POR QUE ESSE BLOG AGORA?

Ok, eu não atualizo o 8linepoem há séculos. Na verdade nunca atualizei aquela tranqueira direito. Caso é, estou de muda para São Paulo para dar continuação a minha pós-graduação em Jornalismo Cultural (FAAP). Não considero que viva em São Paulo porque flat não é residência, e vou a Porto Alegre todo final de semana. Entretanto, é possível que tudo mude na segunda-feira.

Assim espero. Alugar apartamento em São Paulo é um parto. Normal, sem anestesia. De uma criança de seis quilos.

Em todo caso, amigos me pedem notícias. Então bora dar notícias.

Claro que algum desavisado pode cair aqui acreditando que vai descobrir como se vive em scary metropolis. Se souber, por favor me avise.

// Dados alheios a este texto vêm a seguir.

-- ==== Sys2Proof/Machine/Ops.lean ====
section
/-!
DEFINITION. The named reads and updates of the units of the state, the check of a command's operands, and the
operations that every unit uses: Trestle sources, counters and cycles.
-/

namespace Sys2Proof.Machine
open Sys2Proof

/-- The outcome of a command: its effect, or the fault `noSuchUnit` where its operands name no unit. -/
def require (ok : Bool) (s : State) : Host.Outcome State Fault Refusal :=
  if ok then .next s else .fault .noSuchUnit

/-! ### Units -/

/-- Tile `t`. -/
def State.tile (s : State) (t : Nat) : Tile := Tab.get {} s.tiles t
/-- The state with tile `t` replaced. -/
def State.setTile (s : State) (t : Nat) (v : Tile) : State := { s with tiles := Tab.set {} s.tiles t v }
/-- The state with a function applied to tile `t`. -/
def State.modTile (s : State) (t : Nat) (f : Tile → Tile) : State := s.setTile t (f (s.tile t))

/-- Queue `q` of a tile. -/
def Tile.queue (T : Tile) (q : Nat) : Queue :=
  match q with
  | 0 => T.q0
  | 1 => T.q1
  | 2 => T.q2
  | _ => T.q3
/-- A tile with queue `q` replaced. -/
def Tile.setQueue (T : Tile) (q : Nat) (v : Queue) : Tile :=
  match q with
  | 0 => { T with q0 := v }
  | 1 => { T with q1 := v }
  | 2 => { T with q2 := v }
  | _ => { T with q3 := v }
/-- Queue `q` of tile `t`. -/
def State.queue (s : State) (t q : Nat) : Queue := (s.tile t).queue q
/-- The state with queue `q` of tile `t` replaced. -/
def State.setQueue (s : State) (t q : Nat) (v : Queue) : State := s.modTile t (fun T => T.setQueue q v)
/-- The state with a function applied to queue `q` of tile `t`. -/
def State.modQueue (s : State) (t q : Nat) (f : Queue → Queue) : State := s.setQueue t q (f (s.queue t q))

/-- The channel controller of global channel `c`. -/
def State.chan (s : State) (c : Nat) : Chan := Tab.get {} s.chans c
/-- The state with a function applied to channel `c`. -/
def State.modChan (s : State) (c : Nat) (f : Chan → Chan) : State :=
  { s with chans := Tab.set {} s.chans c (f (s.chan c)) }

/-- The pier cache of pier `p`. -/
def State.pier (s : State) (p : Nat) : Pier := Tab.get {} s.piers p
/-- The state with pier `p` replaced. -/
def State.setPier (s : State) (p : Nat) (v : Pier) : State := { s with piers := Tab.set {} s.piers p v }
/-- The state with a function applied to pier `p`. -/
def State.modPier (s : State) (p : Nat) (f : Pier → Pier) : State := s.setPier p (f (s.pier p))

/-- Host cluster `c`: `12 × a + cluster`. -/
def State.cluster (s : State) (c : Nat) : Cluster := Tab.get {} s.clusters c
/-- The state with a function applied to cluster `c`. -/
def State.modCluster (s : State) (c : Nat) (f : Cluster → Cluster) : State :=
  { s with clusters := Tab.set {} s.clusters c (f (s.cluster c)) }

/-- The home arbiter of abutment die `a`. -/
def State.arb (s : State) (a : Nat) : Arb := Tab.get {} s.arbs a
/-- The state with home arbiter `a` replaced. -/
def State.setArb (s : State) (a : Nat) (v : Arb) : State := { s with arbs := Tab.set {} s.arbs a v }

/-- HOSTINT entry `n`. -/
def State.hint (s : State) (n : Nat) : HostInt := Tab.get {} s.hostint n
/-- The state with HOSTINT entry `n` replaced. -/
def State.setHint (s : State) (n : Nat) (v : HostInt) : State := { s with hostint := Tab.set {} s.hostint n v }

/-- The key of bundle pair `n` of link `l`. -/
def pairKey (l n : Nat) : Nat := 64 * l + n
/-- Bundle pair `n` of link `l`. -/
def State.pair (s : State) (l n : Nat) : Pair := Tab.get {} s.pairs (pairKey l n)
/-- The state with a function applied to a bundle pair. -/
def State.modPair (s : State) (l n : Nat) (f : Pair → Pair) : State :=
  { s with pairs := Tab.set {} s.pairs (pairKey l n) (f (s.pair l n)) }

/-- The state with a function applied to Truss. -/
def State.modTruss (s : State) (f : Truss → Truss) : State := { s with truss := f s.truss }

/-- Output port `k` of Truss. -/
def State.tport (s : State) (k : Nat) : TPort := Tab.get {} s.truss.ports k
/-- The state with a function applied to an output port of Truss. -/
def State.modTPort (s : State) (k : Nat) (f : TPort → TPort) : State :=
  s.modTruss fun x => { x with ports := Tab.set {} x.ports k (f (s.tport k)) }

/-- Bundle `b` of Truss. -/
def State.bundle (s : State) (b : Nat) : TBundle := Tab.get {} s.truss.bundles b
/-- The state with a function applied to a bundle of Truss. -/
def State.modBundle (s : State) (b : Nat) (f : TBundle → TBundle) : State :=
  s.modTruss fun x => { x with bundles := Tab.set {} x.bundles b (f (s.bundle b)) }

Claro que eu preciso de um espaço pra falar, além de 140 caracteres. Como manda o clichê do jornalismo, além de viciada em café sou verborrágica. Amo o Twitter, mas ele emburrece.

Por último, estou desempregada. Tweets e ensaios monográficos simplesmente não são suficientes para manter o texto na linha.

MAS E ESSE NOME? WTF?

O nome é uma piada não mais interna. Nos primeiros dias aqui, eu e meu melhor amigo (oi, Diego!) pegamos a mania de dar bom dia com nomes de bairros de São Paulo. Predominava sempre o “BOM DIA, MOEMA!”.

Não me pergunte o porquê, mas Moema fica sempre na minha cabeça. Desconfio que seja porque é nome de mulher, e eu sou infantil assim mesmo.

Sintam-se em casa. Ou não, como sempre.